*** DATASET RECORDS Section Begins ***
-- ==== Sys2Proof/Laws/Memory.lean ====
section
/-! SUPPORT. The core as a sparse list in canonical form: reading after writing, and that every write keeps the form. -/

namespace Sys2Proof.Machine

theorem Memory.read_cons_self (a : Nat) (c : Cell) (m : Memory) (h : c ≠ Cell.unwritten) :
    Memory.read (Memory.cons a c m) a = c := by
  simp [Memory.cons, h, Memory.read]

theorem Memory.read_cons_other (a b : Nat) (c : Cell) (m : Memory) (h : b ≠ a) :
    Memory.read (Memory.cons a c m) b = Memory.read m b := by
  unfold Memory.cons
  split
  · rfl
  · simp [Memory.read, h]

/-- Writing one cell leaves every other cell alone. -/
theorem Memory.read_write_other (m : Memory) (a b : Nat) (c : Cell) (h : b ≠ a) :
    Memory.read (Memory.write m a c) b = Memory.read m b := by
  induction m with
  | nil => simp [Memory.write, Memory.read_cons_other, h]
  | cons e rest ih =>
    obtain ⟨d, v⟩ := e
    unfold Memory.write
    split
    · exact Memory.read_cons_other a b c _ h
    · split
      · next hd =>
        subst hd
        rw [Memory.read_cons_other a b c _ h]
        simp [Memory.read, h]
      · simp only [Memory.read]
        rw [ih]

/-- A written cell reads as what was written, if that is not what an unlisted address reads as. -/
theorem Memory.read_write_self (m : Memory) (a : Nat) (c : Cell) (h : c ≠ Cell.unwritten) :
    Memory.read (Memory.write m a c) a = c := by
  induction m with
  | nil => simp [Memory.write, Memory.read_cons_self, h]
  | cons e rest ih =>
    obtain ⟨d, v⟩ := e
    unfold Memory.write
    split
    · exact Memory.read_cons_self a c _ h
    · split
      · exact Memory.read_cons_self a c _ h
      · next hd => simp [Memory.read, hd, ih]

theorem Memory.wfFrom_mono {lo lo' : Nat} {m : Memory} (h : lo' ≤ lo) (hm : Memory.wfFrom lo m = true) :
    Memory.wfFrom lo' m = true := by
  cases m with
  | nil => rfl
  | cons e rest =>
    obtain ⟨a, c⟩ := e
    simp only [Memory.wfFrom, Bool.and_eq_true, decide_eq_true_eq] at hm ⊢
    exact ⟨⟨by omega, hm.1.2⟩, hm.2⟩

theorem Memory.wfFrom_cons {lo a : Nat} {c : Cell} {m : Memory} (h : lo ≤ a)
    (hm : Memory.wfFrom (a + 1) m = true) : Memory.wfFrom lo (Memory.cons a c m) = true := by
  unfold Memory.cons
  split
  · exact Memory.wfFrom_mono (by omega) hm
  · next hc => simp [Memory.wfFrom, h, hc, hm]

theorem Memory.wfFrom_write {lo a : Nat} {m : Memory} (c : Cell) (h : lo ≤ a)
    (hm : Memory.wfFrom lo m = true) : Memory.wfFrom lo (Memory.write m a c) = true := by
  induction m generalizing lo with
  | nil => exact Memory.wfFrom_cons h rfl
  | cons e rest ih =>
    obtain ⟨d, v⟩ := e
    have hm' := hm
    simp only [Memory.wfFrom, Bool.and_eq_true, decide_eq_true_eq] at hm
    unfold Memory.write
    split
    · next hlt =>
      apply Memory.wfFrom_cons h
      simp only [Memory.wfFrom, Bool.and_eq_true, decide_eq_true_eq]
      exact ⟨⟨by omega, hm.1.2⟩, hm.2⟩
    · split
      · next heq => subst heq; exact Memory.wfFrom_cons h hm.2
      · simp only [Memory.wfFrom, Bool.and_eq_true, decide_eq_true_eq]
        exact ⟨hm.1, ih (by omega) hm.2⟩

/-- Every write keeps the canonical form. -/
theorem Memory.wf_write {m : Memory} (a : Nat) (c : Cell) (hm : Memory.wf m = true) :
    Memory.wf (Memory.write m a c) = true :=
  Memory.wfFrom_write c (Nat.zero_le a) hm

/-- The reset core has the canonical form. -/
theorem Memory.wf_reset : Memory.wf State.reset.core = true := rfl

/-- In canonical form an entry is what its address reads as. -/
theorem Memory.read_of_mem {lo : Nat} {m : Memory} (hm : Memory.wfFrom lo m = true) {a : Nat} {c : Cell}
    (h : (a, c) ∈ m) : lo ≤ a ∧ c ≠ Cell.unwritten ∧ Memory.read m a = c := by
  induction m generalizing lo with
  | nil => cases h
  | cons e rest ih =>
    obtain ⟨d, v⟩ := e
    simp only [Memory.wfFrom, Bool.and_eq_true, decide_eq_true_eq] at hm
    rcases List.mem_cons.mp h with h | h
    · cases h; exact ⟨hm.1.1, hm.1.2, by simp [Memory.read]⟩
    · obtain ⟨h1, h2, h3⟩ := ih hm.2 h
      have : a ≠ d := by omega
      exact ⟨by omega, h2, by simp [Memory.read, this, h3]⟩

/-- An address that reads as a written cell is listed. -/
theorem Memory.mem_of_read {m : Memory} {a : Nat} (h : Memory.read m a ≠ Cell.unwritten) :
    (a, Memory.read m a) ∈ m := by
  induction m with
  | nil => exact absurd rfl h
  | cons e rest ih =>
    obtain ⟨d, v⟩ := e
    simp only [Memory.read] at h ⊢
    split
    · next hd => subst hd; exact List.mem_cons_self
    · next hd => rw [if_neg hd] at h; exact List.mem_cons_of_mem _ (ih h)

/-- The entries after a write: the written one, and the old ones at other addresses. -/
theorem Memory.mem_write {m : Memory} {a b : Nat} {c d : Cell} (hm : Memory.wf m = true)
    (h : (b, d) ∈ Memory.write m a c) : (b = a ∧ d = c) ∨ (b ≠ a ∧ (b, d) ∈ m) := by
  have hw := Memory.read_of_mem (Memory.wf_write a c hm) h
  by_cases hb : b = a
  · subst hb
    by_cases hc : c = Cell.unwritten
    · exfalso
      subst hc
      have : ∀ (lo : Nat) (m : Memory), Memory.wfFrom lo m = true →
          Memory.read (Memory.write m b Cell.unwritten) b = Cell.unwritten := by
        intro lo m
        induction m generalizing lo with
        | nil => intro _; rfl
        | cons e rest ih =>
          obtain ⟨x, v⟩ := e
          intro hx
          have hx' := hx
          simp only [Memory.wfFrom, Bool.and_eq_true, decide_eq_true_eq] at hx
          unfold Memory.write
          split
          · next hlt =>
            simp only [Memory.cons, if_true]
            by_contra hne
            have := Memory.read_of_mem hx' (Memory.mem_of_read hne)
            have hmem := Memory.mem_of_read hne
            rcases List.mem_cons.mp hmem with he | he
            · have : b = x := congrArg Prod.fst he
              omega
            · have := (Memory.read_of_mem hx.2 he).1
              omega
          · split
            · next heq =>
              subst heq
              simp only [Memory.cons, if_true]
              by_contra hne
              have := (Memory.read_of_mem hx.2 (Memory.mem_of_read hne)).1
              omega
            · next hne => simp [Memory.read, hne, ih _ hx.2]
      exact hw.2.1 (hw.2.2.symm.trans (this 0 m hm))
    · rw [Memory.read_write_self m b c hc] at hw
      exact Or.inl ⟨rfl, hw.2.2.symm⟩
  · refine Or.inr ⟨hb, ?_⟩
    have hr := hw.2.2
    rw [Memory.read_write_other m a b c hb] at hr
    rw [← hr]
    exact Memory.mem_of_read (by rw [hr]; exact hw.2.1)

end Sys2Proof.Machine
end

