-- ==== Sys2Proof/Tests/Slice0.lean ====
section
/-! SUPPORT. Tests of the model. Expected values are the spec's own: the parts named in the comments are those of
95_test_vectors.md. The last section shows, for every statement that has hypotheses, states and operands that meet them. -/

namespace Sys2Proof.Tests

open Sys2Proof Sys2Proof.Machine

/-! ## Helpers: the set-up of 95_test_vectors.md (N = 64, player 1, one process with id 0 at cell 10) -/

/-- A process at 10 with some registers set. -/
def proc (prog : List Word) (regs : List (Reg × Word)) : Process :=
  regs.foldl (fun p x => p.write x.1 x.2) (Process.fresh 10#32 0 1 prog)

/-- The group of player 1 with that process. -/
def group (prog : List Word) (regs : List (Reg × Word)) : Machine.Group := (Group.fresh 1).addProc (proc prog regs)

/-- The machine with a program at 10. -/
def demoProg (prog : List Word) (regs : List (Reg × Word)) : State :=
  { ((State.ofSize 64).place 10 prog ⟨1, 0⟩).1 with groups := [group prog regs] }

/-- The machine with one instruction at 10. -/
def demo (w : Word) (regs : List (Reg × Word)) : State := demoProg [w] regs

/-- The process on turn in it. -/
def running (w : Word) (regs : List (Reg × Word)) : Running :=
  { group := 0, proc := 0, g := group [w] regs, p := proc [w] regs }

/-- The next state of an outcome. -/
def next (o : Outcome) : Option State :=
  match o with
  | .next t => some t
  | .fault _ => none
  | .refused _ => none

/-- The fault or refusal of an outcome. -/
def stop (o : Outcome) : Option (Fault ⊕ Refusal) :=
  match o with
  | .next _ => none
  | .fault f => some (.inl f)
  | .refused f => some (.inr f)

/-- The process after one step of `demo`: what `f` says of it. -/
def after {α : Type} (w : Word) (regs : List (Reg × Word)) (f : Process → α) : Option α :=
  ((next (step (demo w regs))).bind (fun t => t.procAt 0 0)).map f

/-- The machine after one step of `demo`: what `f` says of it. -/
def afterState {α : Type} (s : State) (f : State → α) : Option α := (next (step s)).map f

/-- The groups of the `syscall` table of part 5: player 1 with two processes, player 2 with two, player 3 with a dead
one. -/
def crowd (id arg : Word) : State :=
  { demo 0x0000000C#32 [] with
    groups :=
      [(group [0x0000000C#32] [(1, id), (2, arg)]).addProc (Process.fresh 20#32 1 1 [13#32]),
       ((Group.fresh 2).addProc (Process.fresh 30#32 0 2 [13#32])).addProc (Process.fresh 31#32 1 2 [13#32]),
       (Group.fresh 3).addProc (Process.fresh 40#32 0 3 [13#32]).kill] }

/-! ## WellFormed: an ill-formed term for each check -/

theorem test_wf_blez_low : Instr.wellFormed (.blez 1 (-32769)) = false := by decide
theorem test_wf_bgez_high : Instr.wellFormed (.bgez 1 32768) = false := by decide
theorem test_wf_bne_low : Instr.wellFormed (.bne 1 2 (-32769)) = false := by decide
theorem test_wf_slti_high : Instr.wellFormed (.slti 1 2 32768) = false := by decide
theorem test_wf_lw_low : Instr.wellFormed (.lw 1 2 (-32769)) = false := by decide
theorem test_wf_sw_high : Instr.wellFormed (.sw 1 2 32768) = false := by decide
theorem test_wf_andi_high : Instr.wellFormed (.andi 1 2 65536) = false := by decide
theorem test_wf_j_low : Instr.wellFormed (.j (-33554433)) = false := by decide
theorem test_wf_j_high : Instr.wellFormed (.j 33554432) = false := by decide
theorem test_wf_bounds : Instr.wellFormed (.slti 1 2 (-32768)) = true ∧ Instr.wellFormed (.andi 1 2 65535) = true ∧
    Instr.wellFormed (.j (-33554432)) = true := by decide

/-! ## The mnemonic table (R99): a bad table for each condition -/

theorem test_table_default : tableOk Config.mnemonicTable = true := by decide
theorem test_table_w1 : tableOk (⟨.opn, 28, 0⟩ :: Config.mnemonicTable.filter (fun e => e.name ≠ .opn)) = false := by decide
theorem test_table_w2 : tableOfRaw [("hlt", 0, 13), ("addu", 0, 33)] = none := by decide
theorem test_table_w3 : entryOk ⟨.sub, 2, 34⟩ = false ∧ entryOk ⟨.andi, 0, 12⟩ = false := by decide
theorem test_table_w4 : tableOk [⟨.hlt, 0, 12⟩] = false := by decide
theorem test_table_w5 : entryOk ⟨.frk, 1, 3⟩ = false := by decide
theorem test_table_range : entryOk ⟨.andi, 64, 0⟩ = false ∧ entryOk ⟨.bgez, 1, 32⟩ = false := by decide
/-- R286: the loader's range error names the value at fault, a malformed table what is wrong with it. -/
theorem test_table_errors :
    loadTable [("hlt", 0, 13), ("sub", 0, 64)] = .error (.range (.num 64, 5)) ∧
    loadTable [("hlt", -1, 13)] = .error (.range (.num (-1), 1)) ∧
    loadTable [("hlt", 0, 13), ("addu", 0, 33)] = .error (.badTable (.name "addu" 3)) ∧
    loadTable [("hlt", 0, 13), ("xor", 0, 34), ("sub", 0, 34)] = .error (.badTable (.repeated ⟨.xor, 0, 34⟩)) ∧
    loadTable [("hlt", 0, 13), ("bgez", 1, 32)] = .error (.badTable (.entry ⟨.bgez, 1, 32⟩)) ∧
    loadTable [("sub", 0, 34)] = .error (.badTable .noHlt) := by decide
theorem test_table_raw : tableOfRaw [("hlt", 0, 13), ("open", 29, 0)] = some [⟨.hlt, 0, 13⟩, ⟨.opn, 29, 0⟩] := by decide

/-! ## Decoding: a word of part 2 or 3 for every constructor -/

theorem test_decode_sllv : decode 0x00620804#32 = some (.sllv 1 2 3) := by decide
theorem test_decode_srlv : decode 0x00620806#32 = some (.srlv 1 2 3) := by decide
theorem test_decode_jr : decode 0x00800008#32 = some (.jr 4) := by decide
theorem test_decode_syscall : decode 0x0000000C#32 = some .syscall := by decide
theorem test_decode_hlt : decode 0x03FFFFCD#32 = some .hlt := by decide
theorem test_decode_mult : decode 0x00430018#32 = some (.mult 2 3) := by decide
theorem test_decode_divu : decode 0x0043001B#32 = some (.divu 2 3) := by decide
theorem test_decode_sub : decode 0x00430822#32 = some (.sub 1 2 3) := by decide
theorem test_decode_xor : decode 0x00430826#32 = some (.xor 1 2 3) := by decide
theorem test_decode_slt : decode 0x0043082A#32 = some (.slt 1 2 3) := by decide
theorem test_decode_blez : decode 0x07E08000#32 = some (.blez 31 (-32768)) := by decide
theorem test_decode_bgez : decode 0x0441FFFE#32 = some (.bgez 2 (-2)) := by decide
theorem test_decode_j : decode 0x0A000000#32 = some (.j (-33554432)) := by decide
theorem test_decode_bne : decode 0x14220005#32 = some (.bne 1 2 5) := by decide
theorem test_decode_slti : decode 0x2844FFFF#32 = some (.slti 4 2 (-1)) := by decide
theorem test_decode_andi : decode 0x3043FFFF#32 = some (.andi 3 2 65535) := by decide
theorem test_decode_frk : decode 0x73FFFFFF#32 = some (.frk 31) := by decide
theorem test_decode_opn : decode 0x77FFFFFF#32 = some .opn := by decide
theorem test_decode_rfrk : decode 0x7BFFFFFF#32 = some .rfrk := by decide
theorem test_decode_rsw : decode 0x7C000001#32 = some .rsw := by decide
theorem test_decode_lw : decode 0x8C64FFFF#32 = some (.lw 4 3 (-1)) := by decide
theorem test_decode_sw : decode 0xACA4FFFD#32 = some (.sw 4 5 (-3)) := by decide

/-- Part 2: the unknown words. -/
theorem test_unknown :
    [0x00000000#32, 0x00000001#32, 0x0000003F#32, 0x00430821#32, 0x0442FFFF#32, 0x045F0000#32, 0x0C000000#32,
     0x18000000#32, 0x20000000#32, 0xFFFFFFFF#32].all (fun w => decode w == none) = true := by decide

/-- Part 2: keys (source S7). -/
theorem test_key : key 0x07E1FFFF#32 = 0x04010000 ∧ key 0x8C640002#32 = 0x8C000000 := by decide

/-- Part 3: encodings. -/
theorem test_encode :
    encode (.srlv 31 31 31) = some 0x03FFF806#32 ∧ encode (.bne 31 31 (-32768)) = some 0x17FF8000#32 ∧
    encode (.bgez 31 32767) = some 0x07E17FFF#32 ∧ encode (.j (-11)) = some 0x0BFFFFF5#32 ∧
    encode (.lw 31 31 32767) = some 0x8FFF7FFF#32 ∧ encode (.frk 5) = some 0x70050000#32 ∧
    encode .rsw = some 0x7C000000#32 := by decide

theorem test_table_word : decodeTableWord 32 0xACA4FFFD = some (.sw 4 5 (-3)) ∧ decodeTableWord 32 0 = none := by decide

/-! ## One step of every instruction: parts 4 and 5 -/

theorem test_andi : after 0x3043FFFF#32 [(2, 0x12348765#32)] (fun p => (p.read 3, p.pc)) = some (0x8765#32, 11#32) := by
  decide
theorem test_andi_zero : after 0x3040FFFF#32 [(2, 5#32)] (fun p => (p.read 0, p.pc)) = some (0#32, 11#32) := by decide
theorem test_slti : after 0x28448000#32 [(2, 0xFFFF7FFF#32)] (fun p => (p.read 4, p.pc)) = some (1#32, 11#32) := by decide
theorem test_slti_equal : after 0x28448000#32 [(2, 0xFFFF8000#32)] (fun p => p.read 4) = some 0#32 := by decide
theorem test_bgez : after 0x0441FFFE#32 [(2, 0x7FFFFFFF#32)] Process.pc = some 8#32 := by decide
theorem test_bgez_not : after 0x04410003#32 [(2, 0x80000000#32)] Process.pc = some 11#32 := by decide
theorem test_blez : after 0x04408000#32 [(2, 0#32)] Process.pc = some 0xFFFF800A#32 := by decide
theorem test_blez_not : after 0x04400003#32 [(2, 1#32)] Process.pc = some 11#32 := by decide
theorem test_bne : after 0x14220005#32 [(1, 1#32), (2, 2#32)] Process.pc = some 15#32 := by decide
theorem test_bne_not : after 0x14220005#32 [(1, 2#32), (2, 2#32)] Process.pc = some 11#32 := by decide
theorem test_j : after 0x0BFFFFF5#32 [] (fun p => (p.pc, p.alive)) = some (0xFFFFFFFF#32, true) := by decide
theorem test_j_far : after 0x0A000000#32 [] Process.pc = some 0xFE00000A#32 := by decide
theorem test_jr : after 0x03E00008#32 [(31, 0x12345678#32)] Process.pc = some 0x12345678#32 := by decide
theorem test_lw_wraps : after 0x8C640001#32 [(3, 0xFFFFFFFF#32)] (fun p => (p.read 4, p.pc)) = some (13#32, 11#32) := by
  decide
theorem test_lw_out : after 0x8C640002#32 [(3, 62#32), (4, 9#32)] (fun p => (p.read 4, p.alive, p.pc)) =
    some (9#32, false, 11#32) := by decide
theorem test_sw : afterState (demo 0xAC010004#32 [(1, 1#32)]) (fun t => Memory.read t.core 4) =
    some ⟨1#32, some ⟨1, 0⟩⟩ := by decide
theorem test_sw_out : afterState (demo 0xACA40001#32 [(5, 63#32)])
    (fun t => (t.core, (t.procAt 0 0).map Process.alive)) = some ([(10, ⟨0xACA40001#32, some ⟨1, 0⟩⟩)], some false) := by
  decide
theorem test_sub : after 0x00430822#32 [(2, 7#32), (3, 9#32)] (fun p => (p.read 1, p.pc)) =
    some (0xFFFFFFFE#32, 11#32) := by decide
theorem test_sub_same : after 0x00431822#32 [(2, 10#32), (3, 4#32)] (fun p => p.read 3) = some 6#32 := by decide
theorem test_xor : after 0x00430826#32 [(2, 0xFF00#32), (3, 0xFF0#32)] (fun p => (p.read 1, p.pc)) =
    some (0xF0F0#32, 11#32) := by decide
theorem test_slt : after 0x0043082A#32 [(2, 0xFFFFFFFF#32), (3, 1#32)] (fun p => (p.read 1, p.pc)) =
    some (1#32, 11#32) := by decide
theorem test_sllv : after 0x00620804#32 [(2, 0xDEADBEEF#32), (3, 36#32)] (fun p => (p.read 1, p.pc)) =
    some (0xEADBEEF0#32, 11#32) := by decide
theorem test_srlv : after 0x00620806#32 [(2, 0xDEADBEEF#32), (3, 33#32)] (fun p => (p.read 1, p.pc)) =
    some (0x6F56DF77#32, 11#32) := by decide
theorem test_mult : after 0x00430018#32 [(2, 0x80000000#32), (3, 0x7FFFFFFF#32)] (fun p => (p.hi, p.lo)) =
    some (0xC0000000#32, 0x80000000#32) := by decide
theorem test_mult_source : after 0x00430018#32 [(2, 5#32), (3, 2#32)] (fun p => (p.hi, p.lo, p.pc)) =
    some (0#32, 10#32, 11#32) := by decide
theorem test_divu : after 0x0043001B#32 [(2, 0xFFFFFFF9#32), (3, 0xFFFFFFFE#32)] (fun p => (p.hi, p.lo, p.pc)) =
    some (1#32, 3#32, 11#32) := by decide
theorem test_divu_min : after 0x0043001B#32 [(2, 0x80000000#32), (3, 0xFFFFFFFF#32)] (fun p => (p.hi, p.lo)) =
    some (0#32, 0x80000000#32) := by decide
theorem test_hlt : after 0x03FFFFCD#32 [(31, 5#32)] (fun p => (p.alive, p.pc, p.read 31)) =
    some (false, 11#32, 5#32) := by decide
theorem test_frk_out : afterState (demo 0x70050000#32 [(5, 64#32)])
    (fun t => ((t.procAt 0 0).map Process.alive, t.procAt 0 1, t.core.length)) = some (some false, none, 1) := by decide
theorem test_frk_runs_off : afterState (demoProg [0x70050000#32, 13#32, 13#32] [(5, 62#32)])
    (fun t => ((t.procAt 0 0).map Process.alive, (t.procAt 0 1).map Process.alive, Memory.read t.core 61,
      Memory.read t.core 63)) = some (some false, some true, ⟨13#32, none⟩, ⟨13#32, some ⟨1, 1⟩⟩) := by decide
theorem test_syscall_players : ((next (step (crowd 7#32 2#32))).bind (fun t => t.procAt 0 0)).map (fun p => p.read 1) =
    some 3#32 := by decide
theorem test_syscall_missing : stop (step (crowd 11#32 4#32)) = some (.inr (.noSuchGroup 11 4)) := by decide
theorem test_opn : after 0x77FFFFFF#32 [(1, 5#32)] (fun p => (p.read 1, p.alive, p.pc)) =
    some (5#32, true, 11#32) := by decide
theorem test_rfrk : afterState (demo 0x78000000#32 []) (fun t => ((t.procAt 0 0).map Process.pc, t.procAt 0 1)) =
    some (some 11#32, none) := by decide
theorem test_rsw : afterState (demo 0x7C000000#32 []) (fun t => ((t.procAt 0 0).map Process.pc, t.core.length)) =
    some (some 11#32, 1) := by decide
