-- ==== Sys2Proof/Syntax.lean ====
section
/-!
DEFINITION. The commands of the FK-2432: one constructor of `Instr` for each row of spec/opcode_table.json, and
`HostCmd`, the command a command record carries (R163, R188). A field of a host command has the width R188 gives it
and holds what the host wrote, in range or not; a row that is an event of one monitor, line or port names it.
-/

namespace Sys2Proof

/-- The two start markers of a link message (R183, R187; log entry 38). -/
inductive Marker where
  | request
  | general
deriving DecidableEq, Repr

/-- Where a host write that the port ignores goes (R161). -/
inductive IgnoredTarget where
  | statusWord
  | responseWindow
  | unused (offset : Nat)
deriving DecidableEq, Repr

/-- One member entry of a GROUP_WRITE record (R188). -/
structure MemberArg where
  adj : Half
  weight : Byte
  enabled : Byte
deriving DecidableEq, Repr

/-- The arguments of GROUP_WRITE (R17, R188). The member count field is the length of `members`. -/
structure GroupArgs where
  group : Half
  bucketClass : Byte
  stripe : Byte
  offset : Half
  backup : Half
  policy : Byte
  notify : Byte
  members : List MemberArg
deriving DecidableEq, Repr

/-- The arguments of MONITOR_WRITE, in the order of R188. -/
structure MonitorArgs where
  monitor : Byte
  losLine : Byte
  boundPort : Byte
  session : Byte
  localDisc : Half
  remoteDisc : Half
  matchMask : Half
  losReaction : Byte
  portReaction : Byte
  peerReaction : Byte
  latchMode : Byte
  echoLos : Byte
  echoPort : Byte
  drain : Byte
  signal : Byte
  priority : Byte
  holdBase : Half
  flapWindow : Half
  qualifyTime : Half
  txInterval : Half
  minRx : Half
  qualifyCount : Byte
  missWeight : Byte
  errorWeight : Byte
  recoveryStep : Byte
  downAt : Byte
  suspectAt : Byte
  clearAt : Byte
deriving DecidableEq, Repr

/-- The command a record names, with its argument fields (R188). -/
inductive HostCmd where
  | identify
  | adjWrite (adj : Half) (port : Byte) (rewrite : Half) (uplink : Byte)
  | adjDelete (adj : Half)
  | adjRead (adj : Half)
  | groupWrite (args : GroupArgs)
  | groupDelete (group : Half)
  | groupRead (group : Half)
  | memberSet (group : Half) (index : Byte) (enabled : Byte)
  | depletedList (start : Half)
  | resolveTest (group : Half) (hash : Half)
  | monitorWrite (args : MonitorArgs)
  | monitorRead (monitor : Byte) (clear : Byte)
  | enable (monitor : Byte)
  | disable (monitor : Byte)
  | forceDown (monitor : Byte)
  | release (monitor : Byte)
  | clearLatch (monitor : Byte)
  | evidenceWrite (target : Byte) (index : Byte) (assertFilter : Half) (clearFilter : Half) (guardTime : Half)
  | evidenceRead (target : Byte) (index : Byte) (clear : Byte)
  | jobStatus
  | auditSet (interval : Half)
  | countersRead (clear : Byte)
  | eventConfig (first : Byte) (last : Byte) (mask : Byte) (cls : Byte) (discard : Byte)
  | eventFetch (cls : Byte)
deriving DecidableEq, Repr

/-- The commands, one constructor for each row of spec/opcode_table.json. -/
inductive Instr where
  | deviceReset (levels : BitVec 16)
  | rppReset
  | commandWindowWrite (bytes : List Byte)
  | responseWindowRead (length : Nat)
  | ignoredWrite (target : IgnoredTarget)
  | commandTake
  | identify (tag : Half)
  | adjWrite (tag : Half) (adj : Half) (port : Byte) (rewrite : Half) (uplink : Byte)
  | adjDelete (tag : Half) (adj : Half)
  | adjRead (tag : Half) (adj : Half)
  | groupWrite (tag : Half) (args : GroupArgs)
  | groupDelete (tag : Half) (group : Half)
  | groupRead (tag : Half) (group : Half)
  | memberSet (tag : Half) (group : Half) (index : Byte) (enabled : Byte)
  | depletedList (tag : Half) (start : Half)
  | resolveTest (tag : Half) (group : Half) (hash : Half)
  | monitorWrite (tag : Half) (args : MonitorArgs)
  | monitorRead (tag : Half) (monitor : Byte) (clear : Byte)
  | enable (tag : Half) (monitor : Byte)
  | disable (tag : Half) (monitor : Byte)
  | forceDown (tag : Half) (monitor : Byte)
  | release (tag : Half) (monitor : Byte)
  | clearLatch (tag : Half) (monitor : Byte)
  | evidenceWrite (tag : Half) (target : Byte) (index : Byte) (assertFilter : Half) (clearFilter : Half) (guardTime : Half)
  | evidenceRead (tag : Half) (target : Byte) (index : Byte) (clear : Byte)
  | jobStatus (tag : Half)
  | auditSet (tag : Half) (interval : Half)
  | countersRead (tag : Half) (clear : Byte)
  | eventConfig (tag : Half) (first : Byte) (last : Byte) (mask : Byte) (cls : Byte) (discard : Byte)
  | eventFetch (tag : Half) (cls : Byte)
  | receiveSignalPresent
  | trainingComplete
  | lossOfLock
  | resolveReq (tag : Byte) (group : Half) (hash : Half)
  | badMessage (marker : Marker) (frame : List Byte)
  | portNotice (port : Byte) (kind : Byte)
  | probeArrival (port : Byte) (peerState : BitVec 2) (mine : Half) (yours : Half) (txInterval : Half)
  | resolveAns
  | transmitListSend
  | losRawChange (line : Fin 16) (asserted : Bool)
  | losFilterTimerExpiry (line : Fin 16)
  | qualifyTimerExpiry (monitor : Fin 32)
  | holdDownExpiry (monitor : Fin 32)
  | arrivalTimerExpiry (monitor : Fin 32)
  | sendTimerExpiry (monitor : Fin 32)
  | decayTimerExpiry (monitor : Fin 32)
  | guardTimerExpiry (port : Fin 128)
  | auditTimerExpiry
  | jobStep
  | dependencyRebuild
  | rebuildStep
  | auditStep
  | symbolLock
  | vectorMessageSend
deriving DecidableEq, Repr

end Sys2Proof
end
*** DATASET RECORDS Section Ends ***
WHAT IS BEING ASKED: Please return every line in the data that includes the string "disable".

ANSWER TO THIS TASK:
  | disable (monitor : Byte)
  | disable (tag : Half) (monitor : Byte)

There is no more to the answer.